Gambling: The Growing American Epidemic

Studies show nearly a third of eighth graders say they've already gambled



January 8, 2003
By Dale Hurd
CBN News Sr. Reporter

CBN.com – (CBN News) - Baseball great Pete Rose has finally admitted what he denied for 14 years -- that he gambled on baseball as a manager and as a player. But millions more Americans are still living in denial over their gambling addictions.

After admitting on ABC that he bet on baseball, Rose is hoping now for a new start, after being banned from the game and kept out of the Hall of Fame.

Rose's gambling addiction has put a spotlight on a national problem. A Senate committee says Americans spend well over $60 billion a year gambling.
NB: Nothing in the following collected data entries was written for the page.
-- ==== Sys2Proof/Laws/Plan.lean ====
section
/-! SUPPORT. What the parts of a plan step's end do, and what a bad judgement does: one lemma for each, which a proof about a
step of the plan, an attempt or a gap cites in place of the definition. -/

namespace Sys2Proof.Machine

/-! ## Reasons (R62) -/

/-- A withdrawal touches the start reasons alone. -/
theorem withdrawReason_others (k : ReasonKind) (s : State) : { withdrawReason k s with arb := s.arb } = s := by
  unfold withdrawReason
  split
  · rfl
  · split <;> rfl

@[simp] theorem withdrawReason_seq (k : ReasonKind) (s : State) : (withdrawReason k s).seq = s.seq := by
  have h := congrArg State.seq (withdrawReason_others k s)
  exact h

/-- A reason is ended once it has been withdrawn. -/
theorem withdrawReason_ended (k : ReasonKind) (s : State) : reasonEnded k (withdrawReason k s) := by
  intro r h
  unfold withdrawReason at h
  split at h
  · simp_all
  · split at h <;> simp only [putReason, Arbiter.get_put_self] at h <;> cases h <;> simp_all

/-- A raise touches the start reasons alone. -/
theorem raiseReason_others (k : ReasonKind) (need : Nat) (named : Option (Fin 8)) (s : State) :
    { raiseReason k need named s with arb := s.arb } = s := by
  unfold raiseReason
  split <;> rfl

/-- The BlackStart reason stands as raised, whether it was held before or not (R160). -/
theorem raiseReason_raised (named : Option (Fin 8)) (s : State) :
    blackStartRaised named (raiseReason .blackStart 0 named s) := by
  unfold raiseReason
  split
  · exact ⟨⟨0, named, .pending, false, false⟩, Arbiter.get_put_self s.arb .blackStart _, rfl, rfl, rfl⟩
  · next r _ =>
    exact ⟨{ r with need := 0, named, withdrawn := false }, Arbiter.get_put_self s.arb .blackStart _, rfl, rfl, rfl⟩

/-! ## The end of a step and of the plan (R103, R157, R163) -/

theorem clearCaps_fold (is : List (Fin 8)) (s : State) :
    let t := is.foldl (fun s g => modPv g (fun p => { p with cap := none }) s) s
    { t with pvs := s.pvs } = s
      ∧ ∀ g : Fin 8, t.pvs[g] = if g ∈ is then { s.pvs[g] with cap := none } else s.pvs[g] := by
  induction is generalizing s with
  | nil => exact ⟨rfl, fun g => by simp⟩
  | cons i is ih =>
    obtain ⟨frame, caps⟩ := ih (modPv i (fun p => { p with cap := none }) s)
    simp only [List.foldl_cons]
    refine ⟨?_, fun g => ?_⟩
    · exact congrArg (fun u : State => { u with pvs := s.pvs }) frame
    · rw [caps g]
      by_cases h : g = i
      · subst h; simp
      · simp [h]

/-- Every cap is absent, and nothing else changes (R103). -/
theorem clearCaps_spec (s : State) :
    { clearCaps s with pvs := s.pvs } = s ∧ ∀ g : Fin 8, (clearCaps s).pvs[g] = { s.pvs[g] with cap := none } := by
  obtain ⟨frame, caps⟩ := clearCaps_fold units s
  have inUnits (g : Fin 8) : g ∈ units := List.mem_finRange g
  exact ⟨frame, fun g => (caps g).trans (if_pos (inUnits g))⟩

@[simp] theorem clearCaps_seq (s : State) : (clearCaps s).seq = s.seq := by
  have h := congrArg State.seq (clearCaps_spec s).1
  exact h

/-- The end of a step moves the pointer on and stops its timer and its spell; of the rest it touches only the start reasons. -/
theorem endStep_spec (s : State) :
    (endStep s).seq = { s.seq with stepTimer := none, bandSpell := none, pointer := s.seq.pointer.map (· + 1) }
      ∧ { endStep s with seq := s.seq, arb := s.arb } = s := by
  have frame := congrArg (fun u : State => { u with seq := s.seq }) (withdrawReason_others .blackStart s)
  unfold endStep
  split
  · exact ⟨by simp, frame⟩
  · exact ⟨rfl, rfl⟩

/-- The items of the sequencer and the caps at the end of the plan (R103, R163). -/
theorem planEnd_items (s : State) :
    (planEnd s).seq.phase = .idle ∧ (planEnd s).seq.pointer = none ∧ (planEnd s).seq.stepTimer = none
      ∧ (planEnd s).seq.stepClaim = none ∧ (planEnd s).seq.attempts = 0 ∧ (planEnd s).seq.collapses = 0
      ∧ ∀ g : Fin 8, (planEnd s).pvs[g].cap = none := by
  unfold planEnd
  refine ⟨?_, ?_, ?_, ?_, ?_, ?_, fun g => by rw [(clearCaps_spec _).2 g]⟩ <;> simp [notifyPhase]

/-! ## Judgements (R30, R34, R44) -/

/-- Bad judgements recorded one at a time offer their events, and move the lock as `lockAfterBads` says. -/
theorem recordBads_offered (n : Nat) (s : State) : recordBads n s = badsOffered n s := by
  induction n generalizing s with
  | zero => rfl
  | succ n ih =>
    rw [recordBads, ih, badsOffered]
    congr 1
    have hl : (offer .sampleBad none 0 s).lock = s.lock := rfl
    unfold recordBad badEffect lockAfterBad
    rw [hl]
    cases h : s.lock.mode with
    | hunt => rfl
    | verify => rfl
    | locked =>
      by_cases hb : 6 ≤ badCount (pushJudgement false s.lock.window)
      · simp only [Config.badLimit, hb, and_self, if_true]; rfl
      · simp only [Config.badLimit, hb, and_false, if_false, h]

theorem badsOffered_lock (n : Nat) (s : State) : (badsOffered n s).lock = lockAfterBads n s.lock := by
  induction n generalizing s with
  | zero => rfl
  | succ n ih => rw [badsOffered, ih, lockAfterBads]

end Sys2Proof.Machine
end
And Americans are gambling younger. Studies show nearly a third of eighth graders say they've already gambled.

Ed Looney, spokesman for the Council on Compulsive Gambling of New Jersey, said, "The first process is really to get some education in schools. We're losing a generation of young people to gambling." The Internet has only made it worse. In 1995 there was only one online gambling site. Today, there are about 1,800.

Keith Whyte, of the National Council on Problem Gambling, said, "The consequences can be severe. Especially the earlier you start gambling, the more likely you are to develop gambling problems. And because there's no blurry eyes, no track marks, gambling problems are hidden. The substance they abuse is money, and it's astronomical."

While Rose no longer portrays himself as a compulsive gambler, he says in his new book that he still loves to gamble legally at racetracks. But the organization Gamblers Anonymous says that's not the road to wholeness--that compulsive gamblers have to stop gambling completely.